**TASK GOAL**
Please write out the listing beneath this sentence exactly, from its first line to the line with "def withKeyBlk (k", and stop there.

*** EXTRACTED MATERIAL ***

-- ==== Sys2Proof/Tests/Slice0.lean ====
section
/-! SUPPORT. The model's own tests, their expected values taken from spec/95_test_vectors.md (the vector's name stands at each),
and a witness of the hypotheses of every statement that has some. -/

open Sys2Proof Sys2Proof.Machine

namespace Sys2Proof.Tests

/-! ### Values of spec/95_test_vectors.md -/

/-- `K1`. -/
def k1 : B16 := #v[0xFD, 0x9C, 0x62, 0x3D, 0x72, 0x36, 0x36, 0xF5, 0xDC, 0xD3, 0x6A, 0xA6, 0x94, 0x6F, 0x51, 0xF2]

/-- `K2`. -/
def k2 : B16 := #v[0xEF, 0xE4, 0x13, 0xE9, 0x93, 0xB1, 0xB1, 0xAF, 0xE6, 0x9E, 0x53, 0x35, 0xA4, 0x7B, 0x8A, 0x97]

/-- `K3`. -/
def k3 : B16 := #v[0x7F, 0x27, 0x98, 0x4F, 0x9C, 0x8D, 0x8D, 0x7D, 0x37, 0xF4, 0x9A, 0xA9, 0x25, 0xDB, 0x54, 0xBC]

/-- `PT`. -/
def pt : B16 := #v[0x68, 0x65, 0x6C, 0x6C, 0x6F, 0x20, 0x77, 0x6F, 0x72, 0x6C, 0x64, 0x21, 0x21, 0x21, 0x21, 0x00]

/-- `C1`. -/
def c1 : B16 := #v[0x37, 0x41, 0x50, 0xB1, 0xE8, 0x94, 0x3A, 0x05, 0xAF, 0x28, 0x58, 0xCC, 0x5F, 0x59, 0xD4, 0x17]

/-- `C3`. -/
def c3 : B16 := #v[0x4C, 0x81, 0x1D, 0x2B, 0x65, 0xD5, 0x6C, 0x2E, 0x48, 0x87, 0x07, 0x12, 0x7B, 0xC3, 0x48, 0x2E]

/-- `Q`. -/
def q : Perm := #v[0, 5, 1, 3, 6, 4, 2, 7]

/-- The reset state with a key and a block. -/
def withKeyBlk (k b : B16) : State := { State.reset with key := k, blk := b }

/-- The reset state with these host actions waiting. -/
def waiting (as : List HostAction) : State := { State.reset with pending := as }

/-- The same with the fault `KEYLEN` latched. -/
def faulted (as : List HostAction) : State :=
  { State.reset with pending := as, status := { fault := true, cause := some .keylen }, finfo := 17, plen := 17 }

/-- The state a step or a command ends in. -/
def after (o : Host.Outcome State Fault Refusal) : Option State :=
  match o with
  | .next t => some t
  | .fault _ => none
  | .refused _ => none

/-! ### Well-formed commands: the one check, and a term it refuses -/

theorem test_enc_zero_ill_formed : ¬ (Instr.enc 0).WellFormed := by decide

theorem test_dec_zero_ill_formed : ¬ (Instr.dec 0).WellFormed := by decide

theorem test_enc_max_well_formed : (Instr.enc 65535).WellFormed := by decide

/-! ### Decoding: every constructor's word, written out from the fields of R80, R81, R83 (D-vectors) -/

theorem test_decode_nop : decode 0b00000000_0000000000000000_00000000 = .command .nop := by decide

theorem test_decode_derive : decode 0b00000000_0000000000000000_00000001 = .command .derive := by decide

theorem test_decode_pgen : decode 0b00000000_0000000000000000_00000010 = .command .pgen := by decide

theorem test_decode_renc : decode 0b00000000_0000000000000000_00000011 = .command .renc := by decide

theorem test_decode_rdec : decode 0b00000000_0000000000000000_00000100 = .command .rdec := by decide

theorem test_decode_knext : decode 0b00000000_0000000000000000_00000101 = .command .knext := by decide

theorem test_decode_kprev : decode 0b00000000_0000000000000000_00000110 = .command .kprev := by decide

theorem test_decode_enc : decode 0b00000000_1000000000000001_00000111 = .command (.enc 0x8001) := by decide

theorem test_decode_dec : decode 0b00000000_0000000000000011_00001000 = .command (.dec 3) := by decide

/-- D-vectors that are illegal. -/
theorem test_decode_illegal :
    decode 0x00000009 = .illegal .opcodeUnassigned ∧ decode 0x000000FF = .illegal .opcodeUnassigned ∧
    decode 0x00000101 = .illegal .operandNotAllowed ∧ decode 0x00000100 = .illegal .operandNotAllowed ∧
    decode 0x01000007 = .illegal .reservedBitsSet ∧ decode 0x80000000 = .illegal .reservedBitsSet := by decide

/-- The example of R91: `ENC 3` is 0x00000307. -/
theorem test_encode_enc : encode (.enc 3) = 0x00000307 ∧ assemble "ENC" (some 3) = some 0x00000307 := by decide

theorem test_table_word : decodeTableWord 32 0x00000007 = some (.enc 0) ∧ decodeTableWord 32 0x00000109 = none := by decide

/-! ### Functions -/

/-- T1. -/
theorem test_rotations :
    rotl3 0x80 = 0x04 ∧ rotr3 0x80 = 0x10 ∧ rotl3 0x95 = 0xAC ∧ rotr3 0x0F = 0xE1 ∧ rotl3 0xE0 = 0x07 := by decide

/-- B3 and B4. -/
theorem test_bit_reordering :
    bitperm q 0xAC = 0xCA ∧ bitunperm q 0xAC = 0x9A ∧ bitperm #v[1, 2, 3, 4, 5, 6, 7, 0] 0x01 = 0x80 ∧
    bitunperm #v[1, 2, 3, 4, 5, 6, 7, 0] 0x01 = 0x02 := by decide

/-- V1, the last two rows and their inverses. -/
theorem test_shuffle :
    shuffle { d7 := 0, d6 := 6, d5 := 5, d4 := 0, d3 := 0, d2 := 2, d1 := 0 } = #v[1, 3, 2, 4, 7, 5, 6, 0] ∧
    shuffle { d7 := 3, d6 := 3, d5 := 3, d4 := 0, d3 := 1, d2 := 1, d1 := 1 } = #v[4, 2, 5, 1, 0, 6, 7, 3] ∧
    invert #v[1, 3, 2, 4, 7, 5, 6, 0] = #v[7, 0, 2, 1, 3, 5, 6, 4] ∧
    invert #v[4, 2, 5, 1, 0, 6, 7, 3] = #v[4, 3, 1, 7, 0, 2, 5, 6] := by decide

/-- K0: byte order of the two words, and the passphrase xored in. -/
theorem test_key_from_words :
    keyFromWords (0x0706050403020100, 0x0F0E0D0C0B0A0908) [0xFF, 0xFF, 0xFF] =
      #v[0xFF, 0xFE, 0xFD, 3, 4, 5, 6, 7, 8, 9, 10, 11, 12, 13, 14, 15] := by decide

/-- R8 of the R-vectors. -/
theorem test_round :
    roundE q #v[0, 1, 2, 3, 4, 5, 6, 7, 8, 9, 10, 11, 12, 13, 14, 15]
      #v[0x00, 0x11, 0x22, 0x33, 0x44, 0x55, 0x66, 0x77, 0x88, 0x99, 0xAA, 0xBB, 0xCC, 0xDD, 0xEE, 0xFF] =
      #v[0x00, 0x81, 0x03, 0x82, 0x00, 0x81, 0x03, 0x82, 0x48, 0xC9, 0x4B, 0xCA, 0x48, 0xC9, 0x4B, 0xCA] := by decide

/-- S3: the key of round 8. -/
theorem test_round_key :
    roundKeyFor k1 8 = some #v[0xBF, 0x93, 0x4C, 0xA7, 0x4E, 0xC6, 0xC6, 0xBE, 0x9B, 0x7A, 0x4D, 0xD4, 0x92, 0xED, 0x2A, 0x5E]
      ∧ roundKeyFor k1 9 = some k1 := by decide

/-- T3, T4 and the draws of P1 (profile P0). -/
theorem test_profile_p0 :
    fnv1a64 [0x6B, 0x65, 0x79] = 0x3DC94A19365B10EC ∧
    kdfWordsP0 [0x6B, 0x65, 0x79] = (0xF53636723D1BF996, 0xF2516F94A66AD3DC) ∧
    permDrawsP0 k1 = { d7 := 7, d6 := 2, d5 := 4, d4 := 2, d3 := 3, d2 := 1, d1 := 1 } := by decide +kernel

/-! ### Commands -/

theorem test_nop : (after (exec .nop (withKeyBlk k1 pt))) = some (withKeyBlk k1 pt) := by decide

/-- Vector K1 (profile P0), with junk beyond the passphrase. -/
theorem test_derive :
    (deriveAt profileP0 { State.reset with
      pass := #v[0x6B, 0x65, 0x79, 0xAA, 0xBB, 0, 0, 0, 0, 0, 0, 0, 0, 0, 0, 0xCC], plen := 3 }).key = k1 := by decide +kernel

/-- `PLEN` = 17 and 0xFFFFFFFF. -/
theorem test_derive_keylen :
    (after (exec .derive { State.reset with plen := 17 })).map (fun t => (statusWord t.status, t.finfo, t.key)) =
      some (0x00000011, 17, B16.zeros) ∧
    (after (exec .derive { State.reset with plen := 0xFFFFFFFF })).map (fun t => t.finfo) = some 0xFFFFFFFF := by decide

/-- Vector P1 (profile P0). -/
theorem test_pgen :
    let t := pgenAt profileP0 (withKeyBlk k1 pt)
    wordOfPerm t.perm = 0x72463150 ∧ wordOfPerm t.iperm = 0x74153620 ∧ t.blk = pt := by decide +kernel

/-- Vector E1 (profile P0). -/
theorem test_renc : (rencAt profileP0 (withKeyBlk k1 pt)).blk = c1 ∧ (rencAt profileP0 (withKeyBlk k1 pt)).sk = k1 := by
  decide +kernel

/-- Vector E1 backward (profile P0). -/
theorem test_rdec :
    (rdecAt profileP0 (withKeyBlk k1 c1)).blk = pt ∧ wordOfPerm (rdecAt profileP0 (withKeyBlk k1 c1)).perm = 0x72463150 := by
  decide +kernel

/-- Vector S1. -/
theorem test_knext : (after (exec .knext (withKeyBlk k1 pt))).map (fun t => t.key) = some k2 := by decide

/-- Vector S2, one step before `K1`. -/
theorem test_kprev :
    (after (exec .kprev (withKeyBlk k1 pt))).map (fun t => t.key) =
      some #v[0xBF, 0x93, 0x4C, 0xA7, 0x4E, 0xC6, 0xC6, 0xBE, 0x9B, 0x7A, 0x4D, 0xD4, 0x92, 0xED, 0x2A, 0x5E] := by decide

/-- Vector M1 (profile P0). -/
theorem test_enc :
    let t := encAt profileP0 3 (withKeyBlk k1 pt)
    t.blk = c3 ∧ t.sk = k3 ∧ t.key = k1 ∧ wordOfPerm t.perm = 0x67201543 ∧ wordOfPerm t.iperm = 0x67210534 := by
  decide +kernel

/-- Vector M2 (profile P0). -/
theorem test_dec :
    let t := decAt profileP0 3 (withKeyBlk k3 c3)
    t.blk = pt ∧ t.sk = k1 ∧ t.key = k3 ∧ wordOfPerm t.perm = 0x72463150 := by decide +kernel

/-- Vector M7. -/
theorem test_rounds_zero :
    (after (exec (.enc 0) (withKeyBlk k1 pt))).map (fun t => (statusWord t.status, t.finfo, t.blk)) =
      some (0x00000031, 0x00000007, pt) ∧
    (after (exec (.dec 0) (withKeyBlk k1 pt))).map (fun t => (statusWord t.status, t.finfo, t.blk)) =
      some (0x00000031, 0x00000008, pt) := by decide

/-! ### The host port -/

/-- A4: the block's first word, little-endian. -/
theorem test_write_blk0 :
    (after (step (waiting [.write 0x50 4 0x6C6C6568]))).map (fun t => t.blk.toList.take 5) =
      some [0x68, 0x65, 0x6C, 0x6C, 0x00] := by decide

/-- A5: the reserved bits of `CTRL` are ignored. -/
theorem test_write_ctrl :
    (after (step (waiting [.write 0x08 4 0xFFFFFFFF]))).map (fun t => ctrlWord t.ctrl) = some 0x00000001 := by decide

/-- A8 to A12: bus errors. -/
theorem test_bus_errors :
    [HostAction.read 0x00 4, .write 0x40 4 0x12345678, .write 0x0C 4 0, .read 0x14 4, .read 0x60 4, .read 0xFC 4, .read 0x22 4,
      .write 0x20 1 0xFF].map (fun a => (after (step (waiting [a]))).map fun t => t.reply) =
      List.replicate 8 (some (some .err)) := by decide

/-- A13 to A15: a latched fault refuses commands, and is cleared by bit 0 alone. -/
theorem test_faulted :
    (after (step (faulted [.write 0x00 4 0]))).map (fun t => (t.reply, t.finfo)) = some (some .err, 17) ∧
    (after (step (faulted [.write 0x04 4 0xFFFFFFFE]))).map (fun t => (statusWord t.status, t.finfo)) = some (0x11, 17) ∧
    (after (step (faulted [.write 0x04 4 0xFFFFFFFF]))).map (fun t => (statusWord t.status, t.finfo)) = some (0, 0) := by
  decide

/-- F-vectors and R177. -/
theorem test_illcmd_irq :
    (after (step { State.reset with ctrl := { ie := true }, pending := [.write 0x00 4 0x01000007] })).map
      (fun t => (statusWord t.status, t.finfo, irq t, t.reply)) = some (0x21, 0x01000007, true, some .okay) := by decide

/-- A2 after a reset in a state full of other values. -/
theorem test_reset_reads :
    (after (step { faulted [.reset] with key := k1, perm := q })).map (fun t => (wordOfPerm t.perm, wordOf t.key 0, irq t)) =
      some (0x76543210, 0, false) := by decide

/-- The pseudo-line `ldpass "key"` of PR1. -/
theorem test_ldpass :
    passActions ['k', 'e', 'y'] =
      some [.write 0x20 4 0x0079656B, .write 0x24 4 0, .write 0x28 4 0, .write 0x2C 4 0, .write 0x10 4 3] := by decide

/-- L2 and L6 of the lengths. -/
theorem test_padding : (pad16 [1]).length = 16 ∧ (pad16 (List.replicate 32 1)).length = 32 ∧ pad16 [] = [] := by decide

/-! ### Witnesses: the hypotheses of each statement are met, clause by clause where the clauses have hypotheses of their own -/

theorem witness_DecodeFollowsOpcodeMap : ∃ row ∈ opcodeRows, (0x00FFFF08 : Word) &&& row.mask = row.bits := by decide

*** End of EXTRACTED MATERIAL ***

**ANSWER TO THIS PROBLEM**
-- ==== Sys2Proof/Tests/Slice0.lean ====
section
/-! SUPPORT. The model's own tests, their expected values taken from spec/95_test_vectors.md (the vector's name stands at each),
and a witness of the hypotheses of every statement that has some. -/

open Sys2Proof Sys2Proof.Machine

namespace Sys2Proof.Tests

/-! ### Values of spec/95_test_vectors.md -/

/-- `K1`. -/
def k1 : B16 := #v[0xFD, 0x9C, 0x62, 0x3D, 0x72, 0x36, 0x36, 0xF5, 0xDC, 0xD3, 0x6A, 0xA6, 0x94, 0x6F, 0x51, 0xF2]

/-- `K2`. -/
def k2 : B16 := #v[0xEF, 0xE4, 0x13, 0xE9, 0x93, 0xB1, 0xB1, 0xAF, 0xE6, 0x9E, 0x53, 0x35, 0xA4, 0x7B, 0x8A, 0x97]

/-- `K3`. -/
def k3 : B16 := #v[0x7F, 0x27, 0x98, 0x4F, 0x9C, 0x8D, 0x8D, 0x7D, 0x37, 0xF4, 0x9A, 0xA9, 0x25, 0xDB, 0x54, 0xBC]

/-- `PT`. -/
def pt : B16 := #v[0x68, 0x65, 0x6C, 0x6C, 0x6F, 0x20, 0x77, 0x6F, 0x72, 0x6C, 0x64, 0x21, 0x21, 0x21, 0x21, 0x00]

/-- `C1`. -/
def c1 : B16 := #v[0x37, 0x41, 0x50, 0xB1, 0xE8, 0x94, 0x3A, 0x05, 0xAF, 0x28, 0x58, 0xCC, 0x5F, 0x59, 0xD4, 0x17]

/-- `C3`. -/
def c3 : B16 := #v[0x4C, 0x81, 0x1D, 0x2B, 0x65, 0xD5, 0x6C, 0x2E, 0x48, 0x87, 0x07, 0x12, 0x7B, 0xC3, 0x48, 0x2E]

/-- `Q`. -/
def q : Perm := #v[0, 5, 1, 3, 6, 4, 2, 7]

/-- The reset state with a key and a block. -/
def withKeyBlk (k b : B16) : State := { State.reset with key := k, blk := b }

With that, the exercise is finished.